Your task: Beginning with the line where "simp [State.setResultAndFlag, State.reg_setReg]" appears, please restate each line of the records below word for word until the last one, inclusive, and nothing else.

Records for processing:
- Opening Delimiter -

-- ==== Sys2Proof/Laws/Ops.lean ====
section
/-! SUPPORT. Laws/Ops.lean: one lemma per shared operation that says what it can do. -/

namespace Sys2Proof.Machine

/-- CheckRange as a bound on unbounded integers (R39). -/
theorem checkRange_iff {a n : Nat} : checkRange a n = true ↔ n = 0 ∨ a + n ≤ 0x1000 := by
  simp only [checkRange, Bool.or_eq_true, decide_eq_true_eq]
  omega

theorem checkRange_false_iff {a n : Nat} : checkRange a n = false ↔ 0 < n ∧ 0xFFF < a + n - 1 := by
  rw [← Bool.not_eq_true, checkRange_iff]
  omega

/-! Fault entry. -/

theorem raiseFault_eq (k : FaultKind) (a : Word) (w : Option Word) (s : State) :
    raiseFault k a w s = s.setFault (some ⟨k, a, w⟩) := rfl

theorem raiseIn_eq (k : FaultKind) (i : Instr) (s : State) :
    raiseIn k i s = .next (s.setFault (some ⟨k, s.pc - 2, some (encode i)⟩)) := rfl

/-! The program counter and the stack. -/

@[simp] theorem State.skip_eq (s : State) : s.skip = s.setPc (s.pc + 2) := rfl

/-- A skip writes `pc` and nothing else. -/
theorem State.skipIf_eq (s : State) (c : Bool) : s.skipIf c = s.setPc (if c then s.pc + 2 else s.pc) := by
  cases c <;> rfl

/-- A push at capacity overflows (R21). -/
theorem State.push_full {s : State} (v : Word) (h : s.sp.val = 16) : s.push v = none := by
  rw [State.push, dif_neg (by omega)]

/-- A pop of the empty stack underflows (R21). -/
theorem State.pop_empty {s : State} (h : s.sp.val = 0) : s.pop = none := by
  rw [State.pop, dif_neg (by omega)]

/-! Register blocks. -/

/-- A block load writes registers and nothing else. -/
theorem State.setRegsFrom_eq (s : State) (k : Nat) (bs : List Byte) :
    s.setRegsFrom k bs = { s with x := (s.setRegsFrom k bs).x } := by
  induction bs generalizing s k with
  | nil => rfl
  | cons b bs ih =>
    rw [State.setRegsFrom]
    split
    · rw [ih]
      rfl
    · rfl

/-- A block load, register by register: those of the block take the bytes in order, the others keep their value (R100). -/
theorem State.reg_setRegsFrom (s : State) (k : Nat) (bs : List Byte) (q : Reg) :
    (s.setRegsFrom k bs).reg q = if k ≤ q.val ∧ q.val < k + bs.length then bs.getD (q.val - k) 0 else s.reg q := by
  induction bs generalizing s k with
  | nil => rw [State.setRegsFrom, if_neg (by simp only [List.length_nil]; omega)]
  | cons b bs ih =>
    have hq := q.isLt
    simp only [List.length_cons]
    rw [State.setRegsFrom]
    split
    · rename_i hk
      rw [ih]
      by_cases h1 : q.val = k
      · have hqk : q = ⟨k, hk⟩ := Fin.ext h1
        rw [if_neg (by omega), if_pos (by omega), hqk, State.reg_setReg_same]
        simp
      · by_cases h2 : k ≤ q.val ∧ q.val < k + (bs.length + 1)
        · rw [if_pos (by omega), if_pos h2, show q.val - k = (q.val - (k + 1)) + 1 by omega]
          rfl
        · rw [if_neg (by omega), if_neg h2, State.reg_setReg_other _ _ (fun e => h1 (by rw [e]))]
    · rw [if_neg (by omega)]

@[simp] theorem State.length_readBytes (s : State) (a n : Nat) : (s.readBytes a n).length = n := by
  simp [State.readBytes]

/-- The k-th byte of a read block is the byte at its address. -/
theorem State.getD_readBytes (s : State) {a n k : Nat} (h : k < n) : (s.readBytes a n).getD k 0 = s.mem.read (a + k) := by
  simp [State.readBytes, h]

@[simp] theorem State.length_regBlock (s : State) (x : Reg) : (s.regBlock x).length = x.val + 1 := by
  have := x.isLt
  simp only [State.regBlock, blockSize, List.length_take, Vector.length_toList]
  omega

/-- The k-th byte of a stored block is register k. -/
theorem State.getD_regBlock (s : State) {x k : Reg} (h : k.val ≤ x.val) : (s.regBlock x).getD k.val 0 = s.reg k := by
  have hk := k.isLt
  simp only [State.regBlock, blockSize, State.reg, List.getD_eq_getElem?_getD]
  rw [List.getElem?_take_of_lt (by omega)]
  simp

@[simp] theorem length_bcdDigits (v : Byte) : (bcdDigits v).length = 3 := rfl

/-! Block writes. -/

/-- A block write writes memory and nothing else. -/
theorem State.writeBytes_eq (s : State) (a : Nat) (bs : List Byte) :
    s.writeBytes a bs = s.setMem (s.mem.writeBytes a bs) := rfl

/-- A block write in range keeps the canonical form. -/
theorem State.wf_writeBytes {s : State} {a : Nat} {bs : List Byte} (h : s.mem.wf = true)
    (hr : checkRange a bs.length = true) : (s.writeBytes a bs).mem.wf = true := by
  rcases checkRange_iff.1 hr with h0 | h0
  · rw [List.length_eq_zero_iff.1 h0]
    exact h
  · exact Memory.wf_writeBytes bs h h0

/-- A read after a block write in range. -/
theorem State.read_writeBytes {s : State} {a : Nat} {bs : List Byte} (c : Nat) (h : s.mem.wf = true)
    (hr : checkRange a bs.length = true) :
    (s.writeBytes a bs).mem.read c = if a ≤ c ∧ c < a + bs.length then bs.getD (c - a) 0 else s.mem.read c := by
  rcases checkRange_iff.1 hr with h0 | h0
  · rw [List.length_eq_zero_iff.1 h0, if_neg (by simp only [List.length_nil]; omega)]
    rfl
  · exact Memory.read_writeBytes c bs h h0

/-! Flags. -/

theorem flagByte_eq_one {b : Bool} : flagByte b = 0x01 ↔ b = true := by cases b <;> decide

theorem flagByte_eq_zero {b : Bool} : flagByte b = 0x00 ↔ b = false := by cases b <;> decide

/-- A result and a flag, register by register: the flag wins in VF (R81(b)). -/
theorem State.reg_setResultAndFlag (s : State) (x q : Reg) (v : Byte) (f : Bool) :
    (s.setResultAndFlag x v f).reg q = if q = VF then flagByte f else if q = x then v else s.reg q := by
  simp [State.setResultAndFlag, State.reg_setReg]

/-- A result and a flag write registers and nothing else. -/
theorem State.setResultAndFlag_eq (s : State) (x : Reg) (v : Byte) (f : Bool) :
    s.setResultAndFlag x v f = { s with x := (s.setResultAndFlag x v f).x } := rfl

/-! The fetch. -/

/-- A fetch in range reads the two bytes at `pc`; out of range it reads nothing (R64). -/
theorem State.fetchWord_eq (s : State) :
    s.fetchWord = if s.pc.toNat ≤ 0xFFE then some (wordOf (s.mem.read s.pc.toNat) (s.mem.read (s.pc.toNat + 1))) else none := by
  rw [State.fetchWord]
  by_cases h : s.pc.toNat ≤ 0xFFE
  · rw [if_pos (checkRange_iff.2 (.inr (by omega))), if_pos h]
  · rw [if_neg (by rw [checkRange_iff]; omega), if_neg h]

end Sys2Proof.Machine
end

- Closing Delimiter -

Exercise answer:
  simp [State.setResultAndFlag, State.reg_setReg]

/-- A result and a flag write registers and nothing else. -/
theorem State.setResultAndFlag_eq (s : State) (x : Reg) (v : Byte) (f : Bool) :
    s.setResultAndFlag x v f = { s with x := (s.setResultAndFlag x v f).x } := rfl

/-! The fetch. -/

/-- A fetch in range reads the two bytes at `pc`; out of range it reads nothing (R64). -/
theorem State.fetchWord_eq (s : State) :
    s.fetchWord = if s.pc.toNat ≤ 0xFFE then some (wordOf (s.mem.read s.pc.toNat) (s.mem.read (s.pc.toNat + 1))) else none := by
  rw [State.fetchWord]
  by_cases h : s.pc.toNat ≤ 0xFFE
  · rw [if_pos (checkRange_iff.2 (.inr (by omega))), if_pos h]
  · rw [if_neg (by rw [checkRange_iff]; omega), if_neg h]

end Sys2Proof.Machine
end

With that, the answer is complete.